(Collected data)
================================
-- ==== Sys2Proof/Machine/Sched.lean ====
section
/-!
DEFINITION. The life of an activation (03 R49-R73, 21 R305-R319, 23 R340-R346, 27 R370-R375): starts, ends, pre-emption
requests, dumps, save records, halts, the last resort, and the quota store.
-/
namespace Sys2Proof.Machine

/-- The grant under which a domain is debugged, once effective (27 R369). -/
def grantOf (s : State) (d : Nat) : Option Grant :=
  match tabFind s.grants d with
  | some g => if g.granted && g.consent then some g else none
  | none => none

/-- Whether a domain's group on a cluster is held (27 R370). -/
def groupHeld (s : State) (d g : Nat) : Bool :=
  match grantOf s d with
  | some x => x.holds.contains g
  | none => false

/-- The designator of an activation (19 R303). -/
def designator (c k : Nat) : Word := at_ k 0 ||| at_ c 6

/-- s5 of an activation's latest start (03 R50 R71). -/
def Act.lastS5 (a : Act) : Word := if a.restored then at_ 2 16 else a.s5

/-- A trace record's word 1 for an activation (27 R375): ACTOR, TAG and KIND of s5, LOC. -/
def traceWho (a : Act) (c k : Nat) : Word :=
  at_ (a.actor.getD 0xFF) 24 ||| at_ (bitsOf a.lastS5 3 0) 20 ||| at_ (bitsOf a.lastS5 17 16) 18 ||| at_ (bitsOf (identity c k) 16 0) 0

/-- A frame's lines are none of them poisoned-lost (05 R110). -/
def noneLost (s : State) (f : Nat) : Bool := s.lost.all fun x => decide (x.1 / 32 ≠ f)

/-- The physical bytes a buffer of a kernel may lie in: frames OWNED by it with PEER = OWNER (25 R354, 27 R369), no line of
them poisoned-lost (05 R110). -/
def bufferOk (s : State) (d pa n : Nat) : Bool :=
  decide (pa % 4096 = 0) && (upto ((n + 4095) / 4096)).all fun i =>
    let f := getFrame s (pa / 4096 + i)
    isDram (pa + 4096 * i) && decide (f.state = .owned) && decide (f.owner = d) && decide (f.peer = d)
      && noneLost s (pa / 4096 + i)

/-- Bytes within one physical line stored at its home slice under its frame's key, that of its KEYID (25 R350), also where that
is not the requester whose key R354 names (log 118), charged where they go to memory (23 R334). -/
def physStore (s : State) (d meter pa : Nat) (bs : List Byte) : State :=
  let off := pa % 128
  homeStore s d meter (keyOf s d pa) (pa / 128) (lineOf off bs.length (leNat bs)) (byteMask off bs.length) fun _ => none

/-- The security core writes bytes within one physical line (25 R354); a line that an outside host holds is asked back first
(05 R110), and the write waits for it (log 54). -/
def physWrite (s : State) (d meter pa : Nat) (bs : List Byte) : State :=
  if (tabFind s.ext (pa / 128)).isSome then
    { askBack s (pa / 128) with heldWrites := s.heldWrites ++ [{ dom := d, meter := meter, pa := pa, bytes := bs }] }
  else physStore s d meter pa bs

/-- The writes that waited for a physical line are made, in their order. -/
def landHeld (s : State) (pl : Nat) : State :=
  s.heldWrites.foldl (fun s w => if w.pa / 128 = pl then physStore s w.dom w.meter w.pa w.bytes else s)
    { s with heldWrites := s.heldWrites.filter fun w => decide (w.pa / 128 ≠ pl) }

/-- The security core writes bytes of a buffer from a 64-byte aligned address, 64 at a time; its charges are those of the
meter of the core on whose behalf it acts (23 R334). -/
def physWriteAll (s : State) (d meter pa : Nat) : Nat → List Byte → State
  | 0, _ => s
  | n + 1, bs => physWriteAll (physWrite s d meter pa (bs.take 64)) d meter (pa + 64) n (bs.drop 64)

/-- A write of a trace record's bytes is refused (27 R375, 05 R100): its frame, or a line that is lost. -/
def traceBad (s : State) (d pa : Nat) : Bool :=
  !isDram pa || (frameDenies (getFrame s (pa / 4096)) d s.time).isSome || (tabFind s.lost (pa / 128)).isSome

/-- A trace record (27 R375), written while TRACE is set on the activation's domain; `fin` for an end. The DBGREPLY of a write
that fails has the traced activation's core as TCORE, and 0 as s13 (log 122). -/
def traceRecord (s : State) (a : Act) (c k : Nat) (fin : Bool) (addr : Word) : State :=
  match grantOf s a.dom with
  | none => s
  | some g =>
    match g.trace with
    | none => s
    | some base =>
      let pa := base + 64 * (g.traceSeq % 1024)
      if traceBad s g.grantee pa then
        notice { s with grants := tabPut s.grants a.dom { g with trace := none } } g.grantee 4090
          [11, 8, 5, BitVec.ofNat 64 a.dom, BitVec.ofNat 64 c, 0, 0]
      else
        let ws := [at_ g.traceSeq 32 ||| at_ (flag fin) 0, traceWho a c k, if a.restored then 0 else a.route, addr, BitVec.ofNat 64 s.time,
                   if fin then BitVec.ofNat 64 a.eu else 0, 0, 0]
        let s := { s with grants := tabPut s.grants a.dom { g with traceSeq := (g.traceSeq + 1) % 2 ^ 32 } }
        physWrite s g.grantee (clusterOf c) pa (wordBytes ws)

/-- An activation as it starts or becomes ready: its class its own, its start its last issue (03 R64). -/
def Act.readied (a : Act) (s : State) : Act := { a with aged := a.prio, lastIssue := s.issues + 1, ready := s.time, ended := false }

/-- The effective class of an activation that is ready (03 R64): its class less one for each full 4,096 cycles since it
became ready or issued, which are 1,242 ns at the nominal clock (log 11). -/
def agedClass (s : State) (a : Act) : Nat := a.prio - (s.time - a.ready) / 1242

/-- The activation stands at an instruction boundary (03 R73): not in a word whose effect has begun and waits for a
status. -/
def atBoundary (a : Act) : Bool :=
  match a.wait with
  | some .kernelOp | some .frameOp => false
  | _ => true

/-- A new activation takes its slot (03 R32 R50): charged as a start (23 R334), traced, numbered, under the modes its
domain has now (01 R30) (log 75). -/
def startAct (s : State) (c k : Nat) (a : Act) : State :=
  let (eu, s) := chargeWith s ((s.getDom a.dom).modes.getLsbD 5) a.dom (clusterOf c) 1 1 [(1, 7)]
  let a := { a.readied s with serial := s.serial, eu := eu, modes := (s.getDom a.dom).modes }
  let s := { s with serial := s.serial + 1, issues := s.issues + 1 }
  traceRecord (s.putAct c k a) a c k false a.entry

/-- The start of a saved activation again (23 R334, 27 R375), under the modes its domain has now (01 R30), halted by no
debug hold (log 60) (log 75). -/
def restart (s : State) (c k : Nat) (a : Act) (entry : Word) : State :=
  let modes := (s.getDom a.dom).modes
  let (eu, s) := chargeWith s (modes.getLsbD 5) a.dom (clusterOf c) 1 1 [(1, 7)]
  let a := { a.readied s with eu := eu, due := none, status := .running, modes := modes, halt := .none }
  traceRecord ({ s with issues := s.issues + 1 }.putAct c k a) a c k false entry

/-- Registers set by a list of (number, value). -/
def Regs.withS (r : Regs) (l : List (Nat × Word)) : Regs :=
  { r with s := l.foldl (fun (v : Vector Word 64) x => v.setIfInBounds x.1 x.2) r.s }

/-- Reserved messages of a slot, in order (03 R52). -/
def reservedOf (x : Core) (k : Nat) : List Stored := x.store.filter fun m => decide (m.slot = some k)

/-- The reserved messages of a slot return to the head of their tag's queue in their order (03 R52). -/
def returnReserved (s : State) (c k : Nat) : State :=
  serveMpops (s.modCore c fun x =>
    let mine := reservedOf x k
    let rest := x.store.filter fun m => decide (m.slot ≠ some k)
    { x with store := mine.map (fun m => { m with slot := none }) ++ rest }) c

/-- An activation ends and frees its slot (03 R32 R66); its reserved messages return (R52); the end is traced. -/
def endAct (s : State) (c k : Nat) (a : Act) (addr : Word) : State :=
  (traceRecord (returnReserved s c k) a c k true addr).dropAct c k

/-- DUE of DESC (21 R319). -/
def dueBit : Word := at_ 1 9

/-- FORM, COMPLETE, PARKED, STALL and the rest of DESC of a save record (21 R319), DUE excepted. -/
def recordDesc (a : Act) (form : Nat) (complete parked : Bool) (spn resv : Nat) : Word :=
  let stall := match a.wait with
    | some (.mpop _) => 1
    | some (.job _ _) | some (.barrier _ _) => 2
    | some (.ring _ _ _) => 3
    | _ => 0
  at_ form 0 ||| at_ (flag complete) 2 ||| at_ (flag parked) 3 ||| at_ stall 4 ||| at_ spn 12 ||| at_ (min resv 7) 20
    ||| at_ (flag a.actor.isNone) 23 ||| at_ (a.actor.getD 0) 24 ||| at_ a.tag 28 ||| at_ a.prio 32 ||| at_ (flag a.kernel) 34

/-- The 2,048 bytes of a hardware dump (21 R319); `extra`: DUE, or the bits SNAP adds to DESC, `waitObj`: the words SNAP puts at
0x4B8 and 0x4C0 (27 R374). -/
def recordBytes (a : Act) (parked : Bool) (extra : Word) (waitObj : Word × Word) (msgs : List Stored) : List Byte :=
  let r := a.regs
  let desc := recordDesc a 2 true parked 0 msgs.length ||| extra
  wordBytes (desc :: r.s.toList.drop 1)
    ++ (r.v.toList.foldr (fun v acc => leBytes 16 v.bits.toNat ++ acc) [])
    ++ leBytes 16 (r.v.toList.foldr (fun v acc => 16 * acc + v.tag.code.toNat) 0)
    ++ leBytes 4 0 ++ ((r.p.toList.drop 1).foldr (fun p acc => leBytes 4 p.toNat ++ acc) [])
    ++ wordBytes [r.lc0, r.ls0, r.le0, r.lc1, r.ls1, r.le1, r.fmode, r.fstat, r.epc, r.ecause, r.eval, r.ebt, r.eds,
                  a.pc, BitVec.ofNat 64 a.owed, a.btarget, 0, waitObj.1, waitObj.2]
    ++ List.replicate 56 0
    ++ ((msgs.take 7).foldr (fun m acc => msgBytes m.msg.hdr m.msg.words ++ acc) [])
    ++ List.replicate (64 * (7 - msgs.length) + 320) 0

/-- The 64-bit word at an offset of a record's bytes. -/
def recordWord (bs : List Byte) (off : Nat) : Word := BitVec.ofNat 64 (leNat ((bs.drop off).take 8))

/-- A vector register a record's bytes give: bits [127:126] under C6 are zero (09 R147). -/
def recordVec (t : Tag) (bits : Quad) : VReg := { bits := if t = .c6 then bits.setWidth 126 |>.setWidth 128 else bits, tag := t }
================================
Prompt: Each line above from the one with "let pa := base" up to and including the one with "cycles since it" must be set down exactly, and no line outside that span may appear.

Exercise response:
      let pa := base + 64 * (g.traceSeq % 1024)
      if traceBad s g.grantee pa then
        notice { s with grants := tabPut s.grants a.dom { g with trace := none } } g.grantee 4090
          [11, 8, 5, BitVec.ofNat 64 a.dom, BitVec.ofNat 64 c, 0, 0]
      else
        let ws := [at_ g.traceSeq 32 ||| at_ (flag fin) 0, traceWho a c k, if a.restored then 0 else a.route, addr, BitVec.ofNat 64 s.time,
                   if fin then BitVec.ofNat 64 a.eu else 0, 0, 0]
        let s := { s with grants := tabPut s.grants a.dom { g with traceSeq := (g.traceSeq + 1) % 2 ^ 32 } }
        physWrite s g.grantee (clusterOf c) pa (wordBytes ws)

/-- An activation as it starts or becomes ready: its class its own, its start its last issue (03 R64). -/
def Act.readied (a : Act) (s : State) : Act := { a with aged := a.prio, lastIssue := s.issues + 1, ready := s.time, ended := false }

/-- The effective class of an activation that is ready (03 R64): its class less one for each full 4,096 cycles since it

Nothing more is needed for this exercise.